Here's my script sans extraneous bits:

import arcpy
import time
import sys
import os

def recordfindcopy(inFile,query,outFile):
    findRecord = arcpy.SearchCursor(inFile,query)
    for record in findRecord:
        copyRecord = arcpy.InsertCursor(outData) # <--- D'oh! (See answer)
        field = record.FIELD
        copy = copyRecord.newRow()
        copy.FIELD = field
        copyRecord.insertRow(copy)

StreetsFileList = [r"Path", 
                r"Path"]

for sfile in StreetsFileList:
    inStreets = sfile
    inTable = r"Path"
    outData = r"Path"
    fsaEntry = arcpy.SearchCursor(inTable)
    for row in fsaEntry:
        id = row.ID
        sQuery = "ID = %s " % (str(id))
        recordfindcopy(inStreets,sQuery,outData)

EDIT: Given some of the comments so far, I wonder if there might be a better way to do this via joins, although I am dubious given the brobdingnagian (word of the day!) size of the tables. The heart of the processing is to append information from one table to any matching records in a second table and create a third table only containing the important fields. I wanted to try this using SDE, but that appears to not be an available option. Thoughts? I apologize if my questions are always so involved, but I'm trying to get to the bottom of a long-standing annoyance.

Answered: Jakub's simple suggestion alone decreased the processing time from 30 seconds per 500 records to 3 seconds per 500 records. Re-initiating the insert cursor on every insert slowed things down considerably (obviously). While this may not be the most optimization one can do for this process when put up against ArcView 3.x's speed, it is enough for my purposes at this time. Further suggestions are very welcome!
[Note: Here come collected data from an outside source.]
/-- The dictionary's own state (R439 to R467). -/
structure EloSt where
  sessions : List Session
  /-- closed SessionIds and when (R451) -/
  closed   : List (Nat × Nat)
  /-- failed LOGINs by source: path, address and time; sources locked out until a time -/
  fails    : List (Nat × Nat × Nat)
  locked   : List (Nat × Nat × Nat)
  /-- values committed to management flash (R458) -/
  flash    : List (Nat × Nat)
  /-- path that wrote each persisted value last -/
  paths    : List (Nat × Nat)
  /-- when the oldest write that is not committed was made -/
  due      : Option Nat
  /-- RestoreDefaults was written -/
  restore  : Bool
deriving DecidableEq, Repr

def EloSt.reset : EloSt := ⟨[], [], [], [], [], [], none, false⟩

/-- A packet a queue pair has sent and not seen acknowledged (R489): its PSN, and its request as operation (0 WRITE, 1 READ),
key, remote address, length, data and immediate value. -/
structure RocePkt where
  psn  : Nat
  op   : Nat
  rkey : Nat
  addr : Nat
  len  : Nat
  data : List Nat
  imm  : Option Nat
deriving DecidableEq, Repr

/-- A queue pair (R485, R489). -/
structure Qp where
  entry   : Nat
  sendPsn : Nat
  recvPsn : Nat
  error   : Bool
  unacked : List RocePkt
  sentAt  : Nat
  /-- retries of the oldest packet -/
  retries : Nat
  /-- rate in thousandths of line rate; last CNP received, last raise, last CNP sent -/
  rate    : Nat
  cnpAt   : Nat
  cnpSent : Option Nat
deriving DecidableEq, Repr

/-- The Ethernet ports (R482 to R490): queue pairs by 1,024 port + index, key table entries as read, and paused priorities
as port, priority and the end of the pause. -/
structure EthSt where
  qps   : List (Nat × Qp)
  keys  : List (Nat × Nat)
  pause : List (Nat × Nat × Nat)
deriving DecidableEq, Repr

def EthSt.reset : EthSt := ⟨[], [], []⟩

/-- What the module sends. DESIGN CHOICE (notes/assumptions/37): unsafe. DESIGN CHOICE (notes/assumptions/51): safe. -/
inductive Out where
  /-- MSI-X message: host port and vector (R476) -/
  | msix (port vector : Nat)
  /-- a response PDU to a path and address -/
  | pdu (path addr : Nat) (p : Pdu)
  /-- an EVENT PDU to the source of a subscriber slot -/
  | event (slot : Nat) (tagged : Bool) (records : List Nat)
  /-- an attention batch to a rank (R190) -/
  | attn (rank : Nat) (b : AttnBatch)
  /-- an expert batch to a rank (R282) -/
  | experts (rank : Nat) (b : ExpBatch)
  /-- a call sheet to a rank (R211), a RUN report to the lead (R222), a norm word to a home (R303), a commit notice to a
  rank (R225), and an acknowledgement to the lead (R227) -/
  | sheet (rank p : Nat) (c : CallSheet)
  | report (rank p : Nat) (entries : List Nat)
  | normWord (rank p word : Nat)
  | commit (rank p : Nat) (n : Notice)
  | ack (rank p : Nat) (a : Ack)
  /-- the acknowledgement of START to the lead (R197, R366) -/
  | startAck (rank p : Nat) (a : StartAck)
  /-- a SHAPE notice to a rank: AbsentMask, ShapeEpoch and the standby assigned to a rank (R368, R369) -/
  | shape (rank p mask epoch : Nat) (assign : Option (Nat × Nat))
  /-- RankReady of a standby to the lead (R369) -/
  | rankReady (rank p r : Nat)
  /-- a read of host memory through a port: bus address and bytes (R475) -/
  | hostRead (port addr n : Nat)
  /-- a flit of a group (R337) -/
  | flit (group : Nat) (bytes : List Nat)
  /-- a Delay_Req of IEEE 1588 on an Ethernet port (R373): transport and sequence number -/
  | delayReq (port transport seq : Nat)
  /-- the codewords of a group's four lanes with their number (R335, R336) -/
  | codewords (group number : Nat) (lanes : List (List Nat))
  /-- a trade report or token to a node (R398): GIVE or RETURN of watts -/
  | tradeReport (node : Nat) (r : TradeReport)
  | tradeToken (node : Nat) (give : Bool) (watts : Nat)
  /-- a RoCE request packet of a queue pair; an acknowledgement, or a NAK with its reason (0 sequence, 1 remote access, 2 invalid
  request); read response data; a CNP -/
  | roce (port qp : Nat) (pkt : RocePkt)
  | roceAck (port qpn psn : Nat) (nak : Option Nat)
  | roceData (port qpn psn : Nat) (data : List Nat)
  | cnp (port qpn : Nat)
  /-- an answer to ARP, NDP or echo (R483) -/
  | ethAnswer (port : Nat) (f : EthFrame)
  /-- a completion of a host access (R473, R474): port, data, poisoned, completer abort -/
  | completion (port : Nat) (data : List Nat) (poisoned abort : Bool)
deriving DecidableEq, Repr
Feel like posting your script? I don't know of any avenue/python using GP benchmarks. — Derek Swingley, Apr 21 '11 at 20:58
Table Joins and Queries are much faster in old ArcView 3.2 (avenue) than any ArcGIS 8.x to 10.* arcpy/python. basically due to the amount (much more) of code in ArcGIS products. — Mapperz, Apr 21 '11 at 21:07
@Mapperz You are quite right. However, row-by-row processing in ArcView 3.x is hideously slow due to the 10,000X interpretive overhead for each request (I have benchmarked this). When one can avoid loops--using "high level" requests like joins and queries as you suggest--ArcView 3.x will beat the pants off ArcGIS, but it's plausible that in a head-to-head test involving explicit loops over records, either one could win out by a relatively slight margin. — whuber, Apr 21 '11 at 21:10

score 5 · Answer 1 · edited Apr 13 '17 at 12:34

I'll assume you're using ArcPy, or arcgisscripting circa 9.3. Either way the techniques here will speed up your processing....maybe better than your bosses.
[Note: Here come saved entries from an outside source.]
/-- One payload of a channel (R337): the rest of the packet being received, then packets from FirstPacket on. -/
def takePayload (held : List Nat) (first : Nat) (payload : List Nat) : List (List Nat) × List Nat :=
  let head := if first == 63 then payload else payload.take (8 * first)
  let buf := held ++ head
  let done := !held.isEmpty && decide (32 ≤ buf.length) && decide (packetBytes buf ≤ buf.length)
  let old := if done then [buf.take (packetBytes buf)] else []
  if first == 63 then (old, if done || held.isEmpty then [] else buf)
  else
    let r := splitPackets 8 true (payload.drop (8 * first))
    (old ++ r.1, r.2)

/-- A DATA flit arrives (R335, R337, R340): taken in Seq order, its packets delivered with their channel. -/
def dataFlit (g : Nat) (errs bytes : List Nat) (deliver : Nat → List Nat → M Unit) : M Unit := do
  let s ← get
  if g < 24 && s.linkRuns g then do
    let bad ← takeCodewords g errs
    if bad || !flitOk bytes then flitBad g
    else
      let h := ofBytes (bytes.take 4)
      let seq := bits h 27 16
      let ch := bits h 15 14
      let q := s.link g
      if bits h 31 28 != 1 || ch == 3 then skip
      else if seq != q.rxSeq then skip
      else do
        let r := takePayload (q.rxBytes.getD ch []) (bits h 13 8) ((bytes.drop 4).take 248)
        setLinkGroup g fun q => { q with
          rxSeq := (q.rxSeq + 1) % 4096
          rxHold := false
          rxBytes := setNth q.rxBytes ch r.2
          freed := setNth q.freed ch (nth q.freed ch + 1) }
        let allowed := s.mode != .fenced && s.linkState g == 3 || ch == 2
        each r.1 fun p => onlyIf allowed (deliver ch p)
  else skip

/-- The flits that an AckSeq does not cover (R339: cumulative). -/
def afterAck (ack : Nat) (l : List (Nat × List Nat)) : List (Nat × List Nat) :=
  if l.any fun f => f.1 == ack then (l.dropWhile fun f => f.1 != ack).drop 1 else l

/-- A CONTROL flit arrives (R339): acknowledgement, NAK, credits, spare operation and time. -/
def controlFlit (g : Nat) (errs bytes : List Nat) : M Unit := do
  let s ← get
  if g < 24 && s.linkRuns g then do
    let bad ← takeCodewords g errs
    if bad || !flitOk bytes then flitBad g
    else if bits (ofBytes (bytes.take 4)) 31 28 != 2 then skip
    else do
      let v := ofBytes ((bytes.drop 4).take 48)
      let q := s.link g
      let left := afterAck (bits v 11 0) q.replay
      let moved := left.length != q.replay.length
      let nak := bit v 31
      let nakSeq := bits v 27 16
      let count := if nak then (if q.nakSeq == nakSeq && !moved then q.nakCount + 1 else 1) else q.nakCount
      setLinkGroup g fun q => { q with
        replay := left
        ackTime := if moved then s.now else q.ackTime
        nakSeq := if nak then nakSeq else q.nakSeq
        nakCount := if nak then count else if moved then 0 else q.nakCount
        credits := [nth q.credits 0 + bits v 47 32, nth q.credits 1 + bits v 63 48, nth q.credits 2 + bits v 79 64]
        echoTx := bits v 191 128
        echoRx := s.now * 16
        stratum := bits v 323 320 }
      spareOp g (bits v 95 93) (bits v 82 80) (bits v 127 96)
      if nak && 8 ≤ count then goRetrain g
      else do
        let again := if nak then left.dropWhile fun f => f.1 != nakSeq else []
        each again fun f => sendFlit g f.2
        bump (pk 0x8050 3) again.length
        let t ← get
        if t.par (pk 0x4020 0) == 0 && t.par (pk 0x4021 0) == 0 then do
          let parent := t.timeParent
          let fresh := parent != t.clock.parent
          modify fun u => { u with clock := { u.clock with parent := parent, offsets := if fresh then [] else u.clock.offsets } }
          let echoTx := bits v 255 192
          let echoRx := bits v 319 256
          let off := (((echoRx : Int) - echoTx) - ((s.now * 16 : Int) - bits v 191 128)) / 2
          onlyIf (parent == some g && echoTx != 0) (takeOffset off)
        else skip
        resume g
  else skip

/-! ## The port router's choice (R347, R348) -/

end Sys2Proof.Machine
end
The first thing is performing look up and insertions with any medium other than memory is going to slow your processes. Avenue is optimized to work quickly, and uses a C\C++ (correct me if I'm wrong) code base which is inherently quicker at IO than most other languages. Python is quick too (just as quick) except where there are overheads in hooking into c libraries to perform operations, such as ArcPy or arcgisscripting.

So try this first:
1. Copy the tables you need to use into memory using the methods -

gp.CopyFeatures("Path to featureclass\FeatureclassName", "'in_memory'\FeatureclassName") - for feature classes and;
gp.CopyRow("Path to featureclass\FeatureTableName", "'in_memory'\FeatureTableName") - for tables in to a 'in_memory' feature class or table.

This will allow you to use memory like RAM disk, and save you a lot of disk thrashing. You can also create a feature class or table in memory by substituting the FeatureDataset parameter with 'in_memory'.

Use python containers as much as possible. This will also increase speed.

Finally the order for efficiency in reading and writing information for ESRI formats is

Shapefile (sad but true)
Personal Geodatabase
File Geodatabase
ArcSDE (even with direct connect it's slower)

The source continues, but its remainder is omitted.